[Activity]:
Search the data for "control". Each line containing it is to be copied.

Data records:
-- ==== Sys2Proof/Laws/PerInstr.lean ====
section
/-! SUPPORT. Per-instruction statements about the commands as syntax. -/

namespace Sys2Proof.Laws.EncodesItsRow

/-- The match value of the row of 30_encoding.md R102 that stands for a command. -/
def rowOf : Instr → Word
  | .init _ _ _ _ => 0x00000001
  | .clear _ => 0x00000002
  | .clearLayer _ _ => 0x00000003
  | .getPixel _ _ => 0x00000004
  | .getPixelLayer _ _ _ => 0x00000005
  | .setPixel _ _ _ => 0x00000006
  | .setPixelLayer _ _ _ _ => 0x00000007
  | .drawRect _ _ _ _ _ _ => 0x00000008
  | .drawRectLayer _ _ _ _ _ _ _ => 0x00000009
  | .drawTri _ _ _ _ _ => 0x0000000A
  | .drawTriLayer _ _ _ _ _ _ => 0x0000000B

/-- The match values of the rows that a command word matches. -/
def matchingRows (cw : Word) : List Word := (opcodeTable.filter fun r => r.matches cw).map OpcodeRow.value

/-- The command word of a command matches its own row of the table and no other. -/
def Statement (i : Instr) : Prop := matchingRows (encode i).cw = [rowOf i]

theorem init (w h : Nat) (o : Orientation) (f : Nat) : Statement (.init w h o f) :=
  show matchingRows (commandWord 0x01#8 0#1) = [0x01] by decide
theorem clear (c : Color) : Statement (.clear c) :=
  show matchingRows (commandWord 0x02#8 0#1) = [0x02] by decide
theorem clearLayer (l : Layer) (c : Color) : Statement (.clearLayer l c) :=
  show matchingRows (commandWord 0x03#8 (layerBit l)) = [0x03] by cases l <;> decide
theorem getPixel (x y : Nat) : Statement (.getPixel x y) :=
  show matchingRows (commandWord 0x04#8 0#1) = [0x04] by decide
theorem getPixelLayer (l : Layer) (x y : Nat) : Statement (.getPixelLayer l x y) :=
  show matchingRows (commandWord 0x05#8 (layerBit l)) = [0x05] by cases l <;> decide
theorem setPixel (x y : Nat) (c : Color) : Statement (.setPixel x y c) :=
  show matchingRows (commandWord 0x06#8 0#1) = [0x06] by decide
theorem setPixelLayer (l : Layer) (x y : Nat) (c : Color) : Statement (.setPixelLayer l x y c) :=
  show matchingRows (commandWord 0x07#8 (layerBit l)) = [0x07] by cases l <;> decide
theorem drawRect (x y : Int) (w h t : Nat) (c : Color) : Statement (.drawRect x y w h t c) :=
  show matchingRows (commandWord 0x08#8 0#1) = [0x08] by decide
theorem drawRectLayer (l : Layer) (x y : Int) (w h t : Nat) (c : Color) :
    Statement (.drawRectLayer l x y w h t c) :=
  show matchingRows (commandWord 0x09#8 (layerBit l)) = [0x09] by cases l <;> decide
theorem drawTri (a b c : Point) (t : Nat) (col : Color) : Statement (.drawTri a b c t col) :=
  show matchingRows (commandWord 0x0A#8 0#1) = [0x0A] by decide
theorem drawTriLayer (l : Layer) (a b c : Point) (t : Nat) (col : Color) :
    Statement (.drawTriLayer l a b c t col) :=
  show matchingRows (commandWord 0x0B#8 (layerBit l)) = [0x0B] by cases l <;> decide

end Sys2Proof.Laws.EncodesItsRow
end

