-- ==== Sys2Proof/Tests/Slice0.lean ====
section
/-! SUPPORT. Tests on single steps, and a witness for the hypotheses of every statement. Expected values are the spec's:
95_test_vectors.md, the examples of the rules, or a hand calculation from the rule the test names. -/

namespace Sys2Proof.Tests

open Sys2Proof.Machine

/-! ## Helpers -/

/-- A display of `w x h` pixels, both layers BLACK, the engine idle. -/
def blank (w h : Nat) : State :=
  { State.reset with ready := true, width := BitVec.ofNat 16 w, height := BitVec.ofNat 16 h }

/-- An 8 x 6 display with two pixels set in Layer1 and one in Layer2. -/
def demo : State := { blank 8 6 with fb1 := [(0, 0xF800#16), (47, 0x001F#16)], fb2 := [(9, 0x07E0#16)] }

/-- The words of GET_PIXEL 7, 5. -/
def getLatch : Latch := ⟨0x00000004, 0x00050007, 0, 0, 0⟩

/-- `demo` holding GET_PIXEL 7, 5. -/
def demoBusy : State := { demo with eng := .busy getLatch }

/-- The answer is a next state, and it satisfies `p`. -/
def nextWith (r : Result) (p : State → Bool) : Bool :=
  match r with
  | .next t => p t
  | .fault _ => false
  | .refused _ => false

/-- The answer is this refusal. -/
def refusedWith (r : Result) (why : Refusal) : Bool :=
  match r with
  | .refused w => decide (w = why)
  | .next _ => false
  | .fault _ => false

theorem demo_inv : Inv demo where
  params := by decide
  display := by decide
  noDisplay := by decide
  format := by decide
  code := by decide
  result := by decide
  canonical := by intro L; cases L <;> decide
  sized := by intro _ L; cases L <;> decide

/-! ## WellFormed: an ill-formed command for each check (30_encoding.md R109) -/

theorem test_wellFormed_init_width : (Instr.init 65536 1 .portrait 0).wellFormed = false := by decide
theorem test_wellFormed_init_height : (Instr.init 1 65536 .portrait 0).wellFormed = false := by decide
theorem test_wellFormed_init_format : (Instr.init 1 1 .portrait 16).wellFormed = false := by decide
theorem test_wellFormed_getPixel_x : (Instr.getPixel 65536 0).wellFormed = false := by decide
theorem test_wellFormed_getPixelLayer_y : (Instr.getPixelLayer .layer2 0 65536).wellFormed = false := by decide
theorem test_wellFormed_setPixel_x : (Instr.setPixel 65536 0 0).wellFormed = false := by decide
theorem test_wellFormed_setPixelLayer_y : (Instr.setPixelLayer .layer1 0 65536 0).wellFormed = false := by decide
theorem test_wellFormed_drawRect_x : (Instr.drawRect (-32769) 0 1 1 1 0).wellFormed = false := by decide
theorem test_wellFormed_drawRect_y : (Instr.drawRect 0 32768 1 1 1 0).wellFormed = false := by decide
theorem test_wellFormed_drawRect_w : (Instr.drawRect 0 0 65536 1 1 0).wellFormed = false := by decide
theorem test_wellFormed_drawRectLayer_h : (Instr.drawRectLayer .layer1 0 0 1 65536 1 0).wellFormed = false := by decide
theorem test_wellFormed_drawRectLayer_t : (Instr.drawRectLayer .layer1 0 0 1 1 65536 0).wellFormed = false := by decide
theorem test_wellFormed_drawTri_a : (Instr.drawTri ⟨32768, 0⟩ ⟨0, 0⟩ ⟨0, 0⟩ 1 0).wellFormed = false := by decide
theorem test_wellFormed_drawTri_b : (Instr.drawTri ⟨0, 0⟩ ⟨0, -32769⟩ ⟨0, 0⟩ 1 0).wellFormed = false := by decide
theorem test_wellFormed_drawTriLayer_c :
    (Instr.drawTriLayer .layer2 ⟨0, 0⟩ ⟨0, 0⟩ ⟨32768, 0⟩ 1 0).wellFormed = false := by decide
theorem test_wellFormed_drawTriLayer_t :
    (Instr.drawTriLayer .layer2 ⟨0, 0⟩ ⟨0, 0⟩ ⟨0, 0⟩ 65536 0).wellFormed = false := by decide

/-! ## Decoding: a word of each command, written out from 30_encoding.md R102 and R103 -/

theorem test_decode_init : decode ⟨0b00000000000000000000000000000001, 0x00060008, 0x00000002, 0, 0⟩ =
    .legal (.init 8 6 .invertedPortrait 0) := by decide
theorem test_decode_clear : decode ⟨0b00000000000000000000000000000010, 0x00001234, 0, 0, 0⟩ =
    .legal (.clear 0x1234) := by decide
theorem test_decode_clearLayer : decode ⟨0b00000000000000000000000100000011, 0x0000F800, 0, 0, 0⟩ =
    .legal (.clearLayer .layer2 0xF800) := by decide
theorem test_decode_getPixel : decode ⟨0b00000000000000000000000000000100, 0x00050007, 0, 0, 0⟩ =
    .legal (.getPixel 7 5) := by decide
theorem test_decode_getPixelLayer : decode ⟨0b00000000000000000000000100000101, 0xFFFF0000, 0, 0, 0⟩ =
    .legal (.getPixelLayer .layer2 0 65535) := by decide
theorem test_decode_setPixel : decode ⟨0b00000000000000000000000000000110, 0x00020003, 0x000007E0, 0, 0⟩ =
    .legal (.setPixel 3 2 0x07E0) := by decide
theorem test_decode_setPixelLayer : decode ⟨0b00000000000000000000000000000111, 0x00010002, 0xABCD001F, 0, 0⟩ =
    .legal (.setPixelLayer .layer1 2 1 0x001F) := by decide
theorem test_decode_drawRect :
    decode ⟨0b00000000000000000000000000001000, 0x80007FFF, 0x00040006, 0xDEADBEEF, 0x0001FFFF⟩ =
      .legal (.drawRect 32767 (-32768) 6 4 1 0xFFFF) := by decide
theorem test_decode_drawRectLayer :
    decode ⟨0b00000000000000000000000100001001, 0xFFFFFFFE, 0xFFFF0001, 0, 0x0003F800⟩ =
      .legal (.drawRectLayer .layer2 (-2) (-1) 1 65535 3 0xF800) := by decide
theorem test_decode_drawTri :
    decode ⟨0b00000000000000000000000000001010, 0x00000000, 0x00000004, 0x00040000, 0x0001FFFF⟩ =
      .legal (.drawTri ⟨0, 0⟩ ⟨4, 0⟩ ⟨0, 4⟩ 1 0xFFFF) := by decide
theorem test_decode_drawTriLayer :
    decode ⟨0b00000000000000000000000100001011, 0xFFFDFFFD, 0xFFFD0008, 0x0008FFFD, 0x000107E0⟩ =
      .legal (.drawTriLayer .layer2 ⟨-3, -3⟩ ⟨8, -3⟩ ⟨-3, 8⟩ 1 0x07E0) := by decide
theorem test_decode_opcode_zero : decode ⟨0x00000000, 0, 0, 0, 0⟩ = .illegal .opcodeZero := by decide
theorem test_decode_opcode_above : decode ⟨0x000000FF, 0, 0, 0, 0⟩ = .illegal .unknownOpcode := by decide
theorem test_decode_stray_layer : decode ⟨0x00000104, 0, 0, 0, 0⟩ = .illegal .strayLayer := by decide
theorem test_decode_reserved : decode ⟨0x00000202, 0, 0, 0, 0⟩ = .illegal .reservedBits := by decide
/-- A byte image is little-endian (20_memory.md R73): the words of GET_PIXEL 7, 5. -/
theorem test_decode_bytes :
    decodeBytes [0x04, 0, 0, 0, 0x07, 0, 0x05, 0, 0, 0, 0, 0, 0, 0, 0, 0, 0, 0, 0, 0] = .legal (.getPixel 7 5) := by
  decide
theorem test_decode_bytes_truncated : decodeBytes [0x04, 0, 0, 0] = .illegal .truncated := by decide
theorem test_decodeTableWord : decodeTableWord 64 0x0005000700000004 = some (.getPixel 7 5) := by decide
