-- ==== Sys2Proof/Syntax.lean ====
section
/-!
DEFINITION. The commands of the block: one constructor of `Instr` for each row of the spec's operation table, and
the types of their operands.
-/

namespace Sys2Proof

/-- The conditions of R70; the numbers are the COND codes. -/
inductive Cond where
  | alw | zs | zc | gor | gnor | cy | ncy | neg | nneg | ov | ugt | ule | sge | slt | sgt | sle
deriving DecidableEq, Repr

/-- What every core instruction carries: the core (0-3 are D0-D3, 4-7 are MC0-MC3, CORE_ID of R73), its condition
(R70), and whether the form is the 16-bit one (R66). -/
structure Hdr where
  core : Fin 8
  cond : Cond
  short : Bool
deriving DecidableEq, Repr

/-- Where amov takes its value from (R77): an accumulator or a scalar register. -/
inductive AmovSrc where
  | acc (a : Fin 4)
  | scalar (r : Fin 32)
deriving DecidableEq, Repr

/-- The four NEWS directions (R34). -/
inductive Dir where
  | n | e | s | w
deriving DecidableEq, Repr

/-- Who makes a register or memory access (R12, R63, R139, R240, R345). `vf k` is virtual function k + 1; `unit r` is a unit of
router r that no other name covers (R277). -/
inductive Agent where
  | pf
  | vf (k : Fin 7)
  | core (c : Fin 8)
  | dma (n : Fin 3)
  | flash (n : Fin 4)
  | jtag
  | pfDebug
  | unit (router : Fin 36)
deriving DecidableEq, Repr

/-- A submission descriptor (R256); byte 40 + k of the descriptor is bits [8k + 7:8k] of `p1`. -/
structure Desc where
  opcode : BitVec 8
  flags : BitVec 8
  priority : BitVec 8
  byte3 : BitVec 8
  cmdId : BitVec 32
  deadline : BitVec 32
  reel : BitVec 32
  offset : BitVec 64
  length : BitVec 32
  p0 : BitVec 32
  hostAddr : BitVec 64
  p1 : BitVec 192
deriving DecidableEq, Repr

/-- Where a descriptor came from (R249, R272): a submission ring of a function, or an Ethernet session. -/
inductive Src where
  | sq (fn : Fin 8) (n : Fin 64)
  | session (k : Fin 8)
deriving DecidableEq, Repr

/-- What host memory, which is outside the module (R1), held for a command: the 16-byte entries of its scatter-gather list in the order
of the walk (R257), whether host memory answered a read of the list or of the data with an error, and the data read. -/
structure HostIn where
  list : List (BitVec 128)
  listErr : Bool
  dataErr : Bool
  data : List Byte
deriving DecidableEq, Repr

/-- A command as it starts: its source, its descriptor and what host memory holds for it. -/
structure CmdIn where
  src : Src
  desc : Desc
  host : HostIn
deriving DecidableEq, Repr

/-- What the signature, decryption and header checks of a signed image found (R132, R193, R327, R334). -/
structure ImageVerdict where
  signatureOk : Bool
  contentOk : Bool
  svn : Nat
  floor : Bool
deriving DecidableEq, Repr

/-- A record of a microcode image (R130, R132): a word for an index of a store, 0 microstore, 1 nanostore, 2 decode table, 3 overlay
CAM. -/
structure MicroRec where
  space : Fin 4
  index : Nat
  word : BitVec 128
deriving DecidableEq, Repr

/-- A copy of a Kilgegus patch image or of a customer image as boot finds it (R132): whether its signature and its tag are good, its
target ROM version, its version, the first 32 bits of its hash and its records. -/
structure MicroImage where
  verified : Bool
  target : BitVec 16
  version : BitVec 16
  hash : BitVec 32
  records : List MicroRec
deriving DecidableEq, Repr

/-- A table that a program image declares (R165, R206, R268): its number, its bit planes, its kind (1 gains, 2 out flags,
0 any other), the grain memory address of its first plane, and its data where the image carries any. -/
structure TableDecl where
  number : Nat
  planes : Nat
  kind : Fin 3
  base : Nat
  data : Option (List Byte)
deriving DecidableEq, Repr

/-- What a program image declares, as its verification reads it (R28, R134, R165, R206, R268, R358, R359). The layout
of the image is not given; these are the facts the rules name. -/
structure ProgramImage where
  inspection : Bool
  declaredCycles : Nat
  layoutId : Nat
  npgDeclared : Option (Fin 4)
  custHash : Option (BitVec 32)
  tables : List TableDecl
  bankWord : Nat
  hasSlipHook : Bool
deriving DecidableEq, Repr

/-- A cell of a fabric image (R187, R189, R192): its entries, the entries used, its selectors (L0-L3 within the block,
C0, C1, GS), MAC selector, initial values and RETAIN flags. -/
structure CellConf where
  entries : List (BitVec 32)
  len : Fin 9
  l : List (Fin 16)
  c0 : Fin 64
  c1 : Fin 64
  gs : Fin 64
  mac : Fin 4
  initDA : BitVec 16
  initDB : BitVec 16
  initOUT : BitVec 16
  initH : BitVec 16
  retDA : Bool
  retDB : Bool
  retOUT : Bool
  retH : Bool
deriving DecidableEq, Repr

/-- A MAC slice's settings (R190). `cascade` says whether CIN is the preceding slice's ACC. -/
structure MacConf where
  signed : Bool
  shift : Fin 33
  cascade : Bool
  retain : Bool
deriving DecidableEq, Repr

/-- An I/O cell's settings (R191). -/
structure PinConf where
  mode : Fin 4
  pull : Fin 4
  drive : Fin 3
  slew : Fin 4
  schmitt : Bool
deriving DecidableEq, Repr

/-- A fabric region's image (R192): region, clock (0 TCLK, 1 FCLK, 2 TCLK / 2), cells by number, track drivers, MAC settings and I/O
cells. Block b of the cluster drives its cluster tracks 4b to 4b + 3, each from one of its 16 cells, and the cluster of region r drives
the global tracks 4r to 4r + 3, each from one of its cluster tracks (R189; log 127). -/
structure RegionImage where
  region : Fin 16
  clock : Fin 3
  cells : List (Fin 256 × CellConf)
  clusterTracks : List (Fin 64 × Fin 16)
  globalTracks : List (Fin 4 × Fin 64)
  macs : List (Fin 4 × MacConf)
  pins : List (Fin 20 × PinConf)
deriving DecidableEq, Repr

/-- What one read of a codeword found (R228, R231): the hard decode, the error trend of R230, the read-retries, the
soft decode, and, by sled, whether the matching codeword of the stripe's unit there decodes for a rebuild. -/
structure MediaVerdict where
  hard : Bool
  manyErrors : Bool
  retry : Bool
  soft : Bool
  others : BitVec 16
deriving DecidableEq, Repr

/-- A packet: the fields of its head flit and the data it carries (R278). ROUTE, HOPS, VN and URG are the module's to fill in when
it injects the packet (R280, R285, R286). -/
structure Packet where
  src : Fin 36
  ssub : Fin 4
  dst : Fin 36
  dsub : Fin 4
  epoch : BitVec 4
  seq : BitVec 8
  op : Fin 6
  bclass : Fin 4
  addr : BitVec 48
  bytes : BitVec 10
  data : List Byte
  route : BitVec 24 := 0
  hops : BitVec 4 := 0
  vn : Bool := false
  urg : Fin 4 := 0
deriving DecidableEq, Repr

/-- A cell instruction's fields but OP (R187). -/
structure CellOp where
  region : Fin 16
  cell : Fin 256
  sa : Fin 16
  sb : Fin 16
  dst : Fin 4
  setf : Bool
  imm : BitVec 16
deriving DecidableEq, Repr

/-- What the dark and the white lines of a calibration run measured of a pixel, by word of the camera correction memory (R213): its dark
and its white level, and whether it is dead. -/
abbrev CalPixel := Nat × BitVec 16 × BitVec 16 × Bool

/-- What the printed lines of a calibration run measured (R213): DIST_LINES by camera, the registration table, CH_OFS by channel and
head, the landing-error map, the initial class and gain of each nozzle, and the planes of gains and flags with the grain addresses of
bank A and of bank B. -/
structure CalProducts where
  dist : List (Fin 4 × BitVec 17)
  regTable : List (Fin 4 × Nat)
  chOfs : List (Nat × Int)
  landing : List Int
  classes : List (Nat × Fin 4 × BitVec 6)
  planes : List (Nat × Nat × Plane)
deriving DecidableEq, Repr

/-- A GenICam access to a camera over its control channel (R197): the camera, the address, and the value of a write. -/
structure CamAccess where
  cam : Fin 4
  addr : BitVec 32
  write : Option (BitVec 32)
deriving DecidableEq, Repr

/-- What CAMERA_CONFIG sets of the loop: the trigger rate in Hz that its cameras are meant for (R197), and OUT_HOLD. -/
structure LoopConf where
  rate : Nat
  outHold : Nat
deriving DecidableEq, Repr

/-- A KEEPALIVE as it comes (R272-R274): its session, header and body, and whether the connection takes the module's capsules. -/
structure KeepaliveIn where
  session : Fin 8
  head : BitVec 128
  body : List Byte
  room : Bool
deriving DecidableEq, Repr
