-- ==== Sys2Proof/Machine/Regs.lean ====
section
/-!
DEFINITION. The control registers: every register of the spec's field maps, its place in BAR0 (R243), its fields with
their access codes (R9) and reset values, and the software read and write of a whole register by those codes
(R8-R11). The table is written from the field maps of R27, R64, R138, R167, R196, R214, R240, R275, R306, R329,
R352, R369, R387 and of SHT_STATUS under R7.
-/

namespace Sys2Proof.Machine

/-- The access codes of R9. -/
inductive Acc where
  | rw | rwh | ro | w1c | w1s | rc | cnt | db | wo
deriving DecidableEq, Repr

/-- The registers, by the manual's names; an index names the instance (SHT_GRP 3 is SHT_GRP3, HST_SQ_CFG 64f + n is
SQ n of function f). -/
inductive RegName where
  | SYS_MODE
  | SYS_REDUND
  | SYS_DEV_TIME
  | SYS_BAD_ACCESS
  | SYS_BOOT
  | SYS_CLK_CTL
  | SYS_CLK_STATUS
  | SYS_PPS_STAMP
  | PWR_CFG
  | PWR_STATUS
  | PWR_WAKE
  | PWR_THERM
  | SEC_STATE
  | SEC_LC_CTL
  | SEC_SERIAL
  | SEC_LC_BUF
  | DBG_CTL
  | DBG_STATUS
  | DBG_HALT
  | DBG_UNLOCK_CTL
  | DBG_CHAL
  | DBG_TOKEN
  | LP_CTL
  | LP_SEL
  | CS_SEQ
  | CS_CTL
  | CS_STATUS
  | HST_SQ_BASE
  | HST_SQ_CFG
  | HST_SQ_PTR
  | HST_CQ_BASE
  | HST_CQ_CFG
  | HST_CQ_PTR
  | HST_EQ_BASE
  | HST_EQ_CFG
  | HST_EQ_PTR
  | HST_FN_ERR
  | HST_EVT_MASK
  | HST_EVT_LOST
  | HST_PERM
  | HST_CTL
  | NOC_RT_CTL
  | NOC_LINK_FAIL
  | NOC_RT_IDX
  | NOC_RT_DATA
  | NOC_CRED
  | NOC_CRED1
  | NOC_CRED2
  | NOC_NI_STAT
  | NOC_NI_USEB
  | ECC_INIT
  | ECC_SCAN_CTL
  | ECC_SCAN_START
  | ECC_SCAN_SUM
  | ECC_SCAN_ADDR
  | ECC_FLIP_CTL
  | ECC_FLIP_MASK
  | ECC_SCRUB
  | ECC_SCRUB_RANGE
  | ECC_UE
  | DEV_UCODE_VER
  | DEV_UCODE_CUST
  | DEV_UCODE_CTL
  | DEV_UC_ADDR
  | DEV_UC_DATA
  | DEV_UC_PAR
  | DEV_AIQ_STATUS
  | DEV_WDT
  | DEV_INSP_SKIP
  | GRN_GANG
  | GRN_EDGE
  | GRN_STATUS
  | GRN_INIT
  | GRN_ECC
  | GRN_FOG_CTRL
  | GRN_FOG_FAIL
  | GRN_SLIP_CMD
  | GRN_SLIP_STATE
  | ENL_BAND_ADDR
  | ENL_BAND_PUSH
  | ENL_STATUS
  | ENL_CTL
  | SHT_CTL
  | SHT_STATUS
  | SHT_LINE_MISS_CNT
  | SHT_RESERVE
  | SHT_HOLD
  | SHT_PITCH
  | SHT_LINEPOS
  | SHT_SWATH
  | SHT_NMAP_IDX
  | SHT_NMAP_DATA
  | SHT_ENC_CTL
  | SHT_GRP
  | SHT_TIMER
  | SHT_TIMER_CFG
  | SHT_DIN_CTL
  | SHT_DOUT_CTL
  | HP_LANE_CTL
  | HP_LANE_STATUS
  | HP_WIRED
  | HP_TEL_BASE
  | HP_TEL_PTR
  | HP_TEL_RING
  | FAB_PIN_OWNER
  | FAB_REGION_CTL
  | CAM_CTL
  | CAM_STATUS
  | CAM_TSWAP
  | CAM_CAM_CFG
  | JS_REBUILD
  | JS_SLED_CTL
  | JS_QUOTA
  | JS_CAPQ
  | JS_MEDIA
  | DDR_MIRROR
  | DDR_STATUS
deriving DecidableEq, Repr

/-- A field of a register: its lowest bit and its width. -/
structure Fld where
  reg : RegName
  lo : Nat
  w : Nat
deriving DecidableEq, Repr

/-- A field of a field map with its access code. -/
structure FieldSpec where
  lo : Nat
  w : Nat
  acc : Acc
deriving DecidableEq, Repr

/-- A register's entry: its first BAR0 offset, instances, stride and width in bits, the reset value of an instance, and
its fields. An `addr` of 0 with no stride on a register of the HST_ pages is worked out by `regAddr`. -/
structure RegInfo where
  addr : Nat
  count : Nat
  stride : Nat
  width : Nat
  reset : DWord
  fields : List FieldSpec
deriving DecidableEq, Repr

[Task result]:
/-- A GenICam access to a camera over its control channel (R197): the camera, the address, and the value of a write. -/
DEFINITION. The control registers: every register of the spec's field maps, its place in BAR0 (R243), its fields with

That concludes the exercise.